Because we have many more variable pairs to evaluate, we can start to look at correlations.

corr_df = grouped_df.corr()
_ = plt.figure(figsize=(20,20))
_ = sns.heatmap(corr_df, annot=True, vmin=-1, vmax=1)
_ = plt.title("Correlation Matrix")

From this matrix, we can tell that many of our variables do not have a strong linear relationship.

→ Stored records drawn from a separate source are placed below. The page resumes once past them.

-- ==== Sys2Proof/Certificates/Slice0/Obligations.lean ====
section
/-! DEFINITION. The obligations: what the provers prove of this model. A statement about a command says under which
hypotheses on the state and the operands it completes, what it leaves, and that it leaves the rest. -/


open Sys2Proof Sys2Proof.Machine

/-! ### The machine as a whole -/

/-- A step with a command in front of the queue runs that command on the state with the queue's rest. -/
def Obligations.StepRunsFrontCommand : Prop :=
  ∀ (c : Instr) (rest : List Instr) (s : State),
    step { s with pending := c :: rest } = exec c { s with pending := rest }

/-- A step on an empty queue is one coarse cycle (the model's choice: log entry 3): where no port's request waits, the
cycle count moves on by one, the time base by 1 while it counts (R39), and neither the count of tides, the snapshot of the
time base nor the shadow store changes. -/
def Obligations.IdleStepPassesACycle : Prop :=
  ∀ s : State, s.pending = [] → s.eng.host.held = [] →
    ∃ t, step s = .next t ∧ t.pending = [] ∧ t.eng.time.now = s.eng.time.now + 1 ∧
      t.eng.time.tb = (if s.eng.time.counting then s.eng.time.tb + 1#56 else s.eng.time.tb) ∧
      t.eng.time.counting = s.eng.time.counting ∧ t.eng.time.tides = s.eng.time.tides ∧
      t.eng.tide.snapTb = s.eng.tide.snapTb ∧ t.eng.tide.store = s.eng.tide.store

/-- Reset leaves Shoal in canonical form and the event queue within its capacity. -/
def Obligations.InvAtReset : Prop := State.reset.Inv

/-- Every step keeps Shoal in canonical form, its addresses below 1 GiB and its bad words among its words (R190, R197), and
the event queue within its 256 entries, its pops within what it holds (R237, R243). -/
def Obligations.InvKeptByStep : Prop := ∀ s t : State, s.Inv → step s = .next t → t.Inv

/-- No command is refused; only the three commands that address Shoal by stored pointers can fault, and then because an
address lies beyond Shoal (R190). -/
def Obligations.CommandsAreModelled : Prop :=
  ∀ (c : Instr) (s : State), (∃ t, exec c s = .next t) ∨
    (exec c s = .fault .shoalRange ∧ ((∃ k us, c = .entryRead k us) ∨ (∃ k us, c = .blockRead k us) ∨ c = .blockPlacement))

/-- No command touches the queue of the commands that wait behind it. -/
def Obligations.CommandsKeepTheWaiting : Prop :=
  ∀ (c : Instr) (s t : State), exec c s = .next t → t.pending = s.pending

/-- Every command but those that address it, check it or take its power, and those with which a port's aperture read may be
served, leaves every byte of Shoal, and which words are bad, as they were; none of the others than those with which a port's
register access may be served, the queue's own commands, the resets and the boot touches the event queue. -/
def Obligations.OtherCommandsKeepShoalAndQueue : Prop :=
  ∀ (c : Instr) (s t : State), exec c s = .next t →
    (writesShoal c = false → t.shoal.mem = s.shoal.mem ∧ t.shoal.bad = s.shoal.bad) ∧
    (reachesQueue c = false → t.evq = s.evq)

However, there are a few correlations to note, which we should inspect in more detail:

WT03_sum (thunder) and fire_group_size
WT03_sum (thunder) and frp_sum

As well as some expected correlations:

frp_sum and fire_group_size: A larger "fire group" is comprised of more fire observations and thus more frp values
x and lon: The values for x are just converted lon values
y and lat: The values for y are just converted lat values
The date columns: many are simply conversions of the others
The weather columns: many are variations of the others
WT08_sum (smoke) and fire_group_size: larger fires generate more smoke
WT08_sum (smoke) and frp_sum: larger fires generate more smoke
TAVG and lat: climate changes based on distance from equator
TAVG and temp: both are measures temperature, but one comes from the fire data and the other comes from the weather data
vpd_mean and temp_mean/humidity_mean: vapor pressure deficit is a function of temperature and humidity

We can also tell from this heatmap that all of our sun weather observations (PSUN, TSUN) are NaN.

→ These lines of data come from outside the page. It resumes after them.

-- ==== Sys2Proof/Laws/State.lean ====
section
/-! SUPPORT. What the shared operations leave of each part of the engine: one lemma per part and operation. -/

namespace Sys2Proof.Machine.Engine

/-! ### wr -/

@[simp] theorem wr_cyc (e : Engine) (k : Nat) (v : Word) : (e.wr k v).cyc = e.cyc := by cases e; rfl
@[simp] theorem wr_time (e : Engine) (k : Nat) (v : Word) : (e.wr k v).time = e.time := by cases e; rfl
@[simp] theorem wr_clk (e : Engine) (k : Nat) (v : Word) : (e.wr k v).clk = e.clk := by cases e; rfl
@[simp] theorem wr_tide (e : Engine) (k : Nat) (v : Word) : (e.wr k v).tide = e.tide := by cases e; rfl
@[simp] theorem wr_sys (e : Engine) (k : Nat) (v : Word) : (e.wr k v).sys = e.sys := by cases e; rfl
@[simp] theorem wr_pwr (e : Engine) (k : Nat) (v : Word) : (e.wr k v).pwr = e.pwr := by cases e; rfl
@[simp] theorem wr_lanes (e : Engine) (k : Nat) (v : Word) : (e.wr k v).lanes = e.lanes := by cases e; rfl
@[simp] theorem wr_pods (e : Engine) (k : Nat) (v : Word) : (e.wr k v).pods = e.pods := by cases e; rfl
@[simp] theorem wr_bus (e : Engine) (k : Nat) (v : Word) : (e.wr k v).bus = e.bus := by cases e; rfl
@[simp] theorem wr_tdc (e : Engine) (k : Nat) (v : Word) : (e.wr k v).tdc = e.tdc := by cases e; rfl
@[simp] theorem wr_seq (e : Engine) (k : Nat) (v : Word) : (e.wr k v).seq = e.seq := by cases e; rfl
@[simp] theorem wr_recb (e : Engine) (k : Nat) (v : Word) : (e.wr k v).recb = e.recb := by cases e; rfl
@[simp] theorem wr_stg (e : Engine) (k : Nat) (v : Word) : (e.wr k v).stg = e.stg := by cases e; rfl
@[simp] theorem wr_mem (e : Engine) (k : Nat) (v : Word) : (e.wr k v).mem = e.mem := by cases e; rfl
@[simp] theorem wr_job (e : Engine) (k : Nat) (v : Word) : (e.wr k v).job = e.job := by cases e; rfl
@[simp] theorem wr_host (e : Engine) (k : Nat) (v : Word) : (e.wr k v).host = e.host := by cases e; rfl
@[simp] theorem wr_i2c (e : Engine) (k : Nat) (v : Word) : (e.wr k v).i2c = e.i2c := by cases e; rfl
@[simp] theorem wr_hinge (e : Engine) (k : Nat) (v : Word) : (e.wr k v).hinge = e.hinge := by cases e; rfl
@[simp] theorem wr_sec (e : Engine) (k : Nat) (v : Word) : (e.wr k v).sec = e.sec := by cases e; rfl
@[simp] theorem wr_tap (e : Engine) (k : Nat) (v : Word) : (e.wr k v).tap = e.tap := by cases e; rfl
@[simp] theorem wr_latch (e : Engine) (k : Nat) (v : Word) : (e.wr k v).latch = e.latch := by cases e; rfl
@[simp] theorem wr_arriving (e : Engine) (k : Nat) (v : Word) : (e.wr k v).arriving = e.arriving := by cases e; rfl
@[simp] theorem wr_tx (e : Engine) (k : Nat) (v : Word) : (e.wr k v).tx = e.tx := by cases e; rfl

/-! ### clearRegs -/

@[simp] theorem clearRegs_cyc (e : Engine) (f : Nat → Bool) : (e.clearRegs f).cyc = e.cyc := by cases e; rfl
@[simp] theorem clearRegs_time (e : Engine) (f : Nat → Bool) : (e.clearRegs f).time = e.time := by cases e; rfl
@[simp] theorem clearRegs_clk (e : Engine) (f : Nat → Bool) : (e.clearRegs f).clk = e.clk := by cases e; rfl
@[simp] theorem clearRegs_tide (e : Engine) (f : Nat → Bool) : (e.clearRegs f).tide = e.tide := by cases e; rfl
@[simp] theorem clearRegs_sys (e : Engine) (f : Nat → Bool) : (e.clearRegs f).sys = e.sys := by cases e; rfl
@[simp] theorem clearRegs_pwr (e : Engine) (f : Nat → Bool) : (e.clearRegs f).pwr = e.pwr := by cases e; rfl
@[simp] theorem clearRegs_lanes (e : Engine) (f : Nat → Bool) : (e.clearRegs f).lanes = e.lanes := by cases e; rfl
@[simp] theorem clearRegs_pods (e : Engine) (f : Nat → Bool) : (e.clearRegs f).pods = e.pods := by cases e; rfl
@[simp] theorem clearRegs_bus (e : Engine) (f : Nat → Bool) : (e.clearRegs f).bus = e.bus := by cases e; rfl
@[simp] theorem clearRegs_tdc (e : Engine) (f : Nat → Bool) : (e.clearRegs f).tdc = e.tdc := by cases e; rfl
@[simp] theorem clearRegs_seq (e : Engine) (f : Nat → Bool) : (e.clearRegs f).seq = e.seq := by cases e; rfl
@[simp] theorem clearRegs_recb (e : Engine) (f : Nat → Bool) : (e.clearRegs f).recb = e.recb := by cases e; rfl
@[simp] theorem clearRegs_stg (e : Engine) (f : Nat → Bool) : (e.clearRegs f).stg = e.stg := by cases e; rfl
@[simp] theorem clearRegs_mem (e : Engine) (f : Nat → Bool) : (e.clearRegs f).mem = e.mem := by cases e; rfl
@[simp] theorem clearRegs_job (e : Engine) (f : Nat → Bool) : (e.clearRegs f).job = e.job := by cases e; rfl
@[simp] theorem clearRegs_host (e : Engine) (f : Nat → Bool) : (e.clearRegs f).host = e.host := by cases e; rfl
@[simp] theorem clearRegs_i2c (e : Engine) (f : Nat → Bool) : (e.clearRegs f).i2c = e.i2c := by cases e; rfl
@[simp] theorem clearRegs_hinge (e : Engine) (f : Nat → Bool) : (e.clearRegs f).hinge = e.hinge := by cases e; rfl
@[simp] theorem clearRegs_sec (e : Engine) (f : Nat → Bool) : (e.clearRegs f).sec = e.sec := by cases e; rfl
@[simp] theorem clearRegs_tap (e : Engine) (f : Nat → Bool) : (e.clearRegs f).tap = e.tap := by cases e; rfl
@[simp] theorem clearRegs_latch (e : Engine) (f : Nat → Bool) : (e.clearRegs f).latch = e.latch := by cases e; rfl
@[simp] theorem clearRegs_arriving (e : Engine) (f : Nat → Bool) : (e.clearRegs f).arriving = e.arriving := by cases e; rfl
@[simp] theorem clearRegs_tx (e : Engine) (f : Nat → Bool) : (e.clearRegs f).tx = e.tx := by cases e; rfl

Now we will look at some relationships of interest:

We can use seaborn's regplot function to easily look at scatterplots containing a line of best fit and corresponding confidence interval:

fig, axes = plt.subplots(4, 1, figsize=(6, 20))

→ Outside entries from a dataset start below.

-- ==== Sys2Proof/Laws/Frame.lean ====
section
/-! SUPPORT. How a statement about what a command leaves is proved: outcomes of the meanings that act on the engine alone,
equality of engines part by part, and the marks of the cycle. -/

namespace Sys2Proof.Machine

/-- A meaning that acts on the engine alone leaves what its function gives. -/
theorem does_of_done {c : Instr} {s : State} {f : Engine → Engine} {p : Engine → Prop}
    (h : exec c s = done s f) (hp : p (f s.eng)) : Does c s p := ⟨f s.eng, h, hp⟩

/-- A meaning that acts where its guard holds. Give g and f, and rfl for h. -/
theorem does_guarded {c : Instr} {s : State} (g : Engine → Bool) (f : Engine → Engine) {p : Engine → Prop}
    (h : exec c s = done s fun e => if g e then f e else e) (hg : g s.eng = true) (hp : p (f s.eng)) : Does c s p := by
  refine ⟨f s.eng, h.trans ?_, hp⟩
  show Host.Outcome.next { s with eng := (if g s.eng = true then f s.eng else s.eng).settle } = _
  rw [if_pos hg]

/-- A meaning that does nothing where its guard fails. -/
theorem idles_guarded {c : Instr} {s : State} (g : Engine → Bool) (f : Engine → Engine)
    (h : exec c s = done s fun e => if g e then f e else e) (hg : g s.eng = false) : Idles c s := by
  refine h.trans ?_
  show Host.Outcome.next { s with eng := (if g s.eng = true then f s.eng else s.eng).settle } = _
  rw [if_neg (by rw [hg]; decide)]

/-- A meaning whose other parts stay leaves the engine of its state. -/
theorem does_of_doneS {c : Instr} {s : State} {e : Engine} {p : Engine → Prop}
    (h : exec c s = doneS { s with eng := e }) (hp : p e) : Does c s p := ⟨e, h, hp⟩

theorem idles_of_doneS {c : Instr} {s : State} (h : exec c s = doneS s) : Idles c s := h

theorem Engine.parts (a b : Engine) (h1 : a.regs = b.regs) (h2 : a.cyc = b.cyc) (h3 : a.time = b.time) (h4 : a.clk = b.clk)
    (h5 : a.tide = b.tide) (h6 : a.sys = b.sys) (h7 : a.pwr = b.pwr) (h8 : a.lanes = b.lanes) (h9 : a.pods = b.pods)
    (h10 : a.bus = b.bus) (h11 : a.tdc = b.tdc) (h12 : a.seq = b.seq) (h13 : a.recb = b.recb) (h14 : a.stg = b.stg)
    (h15 : a.mem = b.mem) (h16 : a.job = b.job) (h17 : a.host = b.host) (h18 : a.i2c = b.i2c) (h19 : a.hinge = b.hinge)
    (h20 : a.sec = b.sec) (h21 : a.tap = b.tap) (h22 : a.latch = b.latch) (h23 : a.arriving = b.arriving)
    (h24 : a.tx = b.tx) : a = b := by
  cases a; cases b; simp only at *; subst_vars; rfl

theorem Cycle.parts (a b : Cycle) (h1 : a.sets = b.sets) (h2 : a.rc = b.rc) (h3 : a.boundary = b.boundary)
    (h4 : a.fresh = b.fresh) (h5 : a.delivered = b.delivered) (h6 : a.users = b.users) (h7 : a.fires = b.fires)
    (h8 : a.edge = b.edge) (h9 : a.trigRise = b.trigRise) (h10 : a.trigFall = b.trigFall) (h11 : a.sess = b.sess)
    (h12 : a.rank = b.rank) : a = b := by
  cases a; cases b; simp only at *; subst_vars; rfl

namespace Engine

/-! ### The marked engine -/

@[simp] theorem marked_regs (a b : Engine) : (a.marked b).regs = b.regs := rfl
@[simp] theorem marked_cyc (a b : Engine) : (a.marked b).cyc = { a.cyc with sets := b.cyc.sets, rc := b.cyc.rc } := rfl
@[simp] theorem marked_time (a b : Engine) : (a.marked b).time = a.time := rfl
@[simp] theorem marked_clk (a b : Engine) : (a.marked b).clk = a.clk := rfl
@[simp] theorem marked_tide (a b : Engine) : (a.marked b).tide = a.tide := rfl
@[simp] theorem marked_sys (a b : Engine) : (a.marked b).sys = a.sys := rfl
@[simp] theorem marked_pwr (a b : Engine) : (a.marked b).pwr = a.pwr := rfl
@[simp] theorem marked_lanes (a b : Engine) : (a.marked b).lanes = a.lanes := rfl
@[simp] theorem marked_pods (a b : Engine) : (a.marked b).pods = a.pods := rfl
@[simp] theorem marked_bus (a b : Engine) : (a.marked b).bus = a.bus := rfl
@[simp] theorem marked_tdc (a b : Engine) : (a.marked b).tdc = a.tdc := rfl
@[simp] theorem marked_seq (a b : Engine) : (a.marked b).seq = a.seq := rfl
@[simp] theorem marked_recb (a b : Engine) : (a.marked b).recb = a.recb := rfl
@[simp] theorem marked_stg (a b : Engine) : (a.marked b).stg = a.stg := rfl
@[simp] theorem marked_mem (a b : Engine) : (a.marked b).mem = a.mem := rfl
@[simp] theorem marked_job (a b : Engine) : (a.marked b).job = a.job := rfl
@[simp] theorem marked_host (a b : Engine) : (a.marked b).host = a.host := rfl
@[simp] theorem marked_i2c (a b : Engine) : (a.marked b).i2c = a.i2c := rfl
@[simp] theorem marked_hinge (a b : Engine) : (a.marked b).hinge = a.hinge := rfl
@[simp] theorem marked_sec (a b : Engine) : (a.marked b).sec = a.sec := rfl
@[simp] theorem marked_tap (a b : Engine) : (a.marked b).tap = a.tap := rfl
@[simp] theorem marked_latch (a b : Engine) : (a.marked b).latch = a.latch := rfl
@[simp] theorem marked_arriving (a b : Engine) : (a.marked b).arriving = a.arriving := rfl
@[simp] theorem marked_tx (a b : Engine) : (a.marked b).tx = a.tx := rfl

/-- Which marks of the cycle an operation moves: those on W1C and RC registers only. -/
def SameCycle (a b : Engine) : Prop := b.cyc = { a.cyc with sets := b.cyc.sets, rc := b.cyc.rc }

theorem sameCycle_rfl (a : Engine) : SameCycle a a := rfl

theorem sameCycle_of_cyc {a b c : Engine} (h : SameCycle a b) (hc : c.cyc = b.cyc) : SameCycle a c := by
  unfold SameCycle; rw [hc]; exact h

theorem sameCycle_hwSet {a b : Engine} (k : Nat) (m : Word) (h : SameCycle a b) : SameCycle a (b.hwSet k m) := by
  have e : (b.hwSet k m).cyc = { b.cyc with sets := (k, m) :: b.cyc.sets } := by cases b; rfl
  unfold SameCycle; rw [e, h]

theorem sameCycle_hwUpd {a b : Engine} (k : Nat) (f : Word → Word) (h : SameCycle a b) : SameCycle a (b.hwUpd k f) := by
  have e : (b.hwUpd k f).cyc = { b.cyc with rc := (b.hwUpd k f).cyc.rc } := by cases b; rfl
  unfold SameCycle; rw [e, h]

theorem sameCycle_count {a b : Engine} (k : Nat) (h : SameCycle a b) : SameCycle a (b.count k) := sameCycle_hwUpd k _ h

theorem sameCycle_istat {a b : Engine} (p n : Nat) (h : SameCycle a b) : SameCycle a (b.istat p n) := sameCycle_hwSet _ _ h

theorem sameCycle_estat {a b : Engine} (p n : Nat) (h : SameCycle a b) : SameCycle a (b.estat p n) := sameCycle_hwSet _ _ h

end Engine
end Sys2Proof.Machine
end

_ = sns.regplot(x="WT03_sum", y="frp_sum", data=grouped_df, ax=axes[0])
_ = axes[0].set_xlabel("Thunder")
_ = axes[0].set_ylabel("Sum Fire Radiative Power")
_ = axes[0].set_title("Sum Fire Radiative Power vs Thunder")

_ = sns.regplot(x="WT16_sum", y="frp_sum", data=grouped_df, ax=axes[1])
_ = axes[1].set_xlabel("Rain")
_ = axes[1].set_ylabel("Sum Fire Radiative Power")
_ = axes[1].set_title("Sum Fire Radiative Power vs Rain")

_ = sns.regplot(x="WT11_sum", y="frp_sum", data=grouped_df, ax=axes[2])
_ = axes[2].set_xlabel("High Winds")
_ = axes[2].set_ylabel("Sum Fire Radiative Power")
_ = axes[2].set_title("Sum Fire Radiative Power vs High Winds")

_ = sns.regplot(x="WT07_sum", y="frp_sum", data=grouped_df, ax=axes[3])
_ = axes[3].set_xlabel("Dust")
_ = axes[3].set_ylabel("Sum Fire Radiative Power")
_ = axes[3].set_title("Sum Fire Radiative Power vs Dust")

This plot shows that of the fires with higher summed fire radiative power values, we see more instances of thunder. There is a slightly weaker relationship with rain and winds, and no relationship with dust.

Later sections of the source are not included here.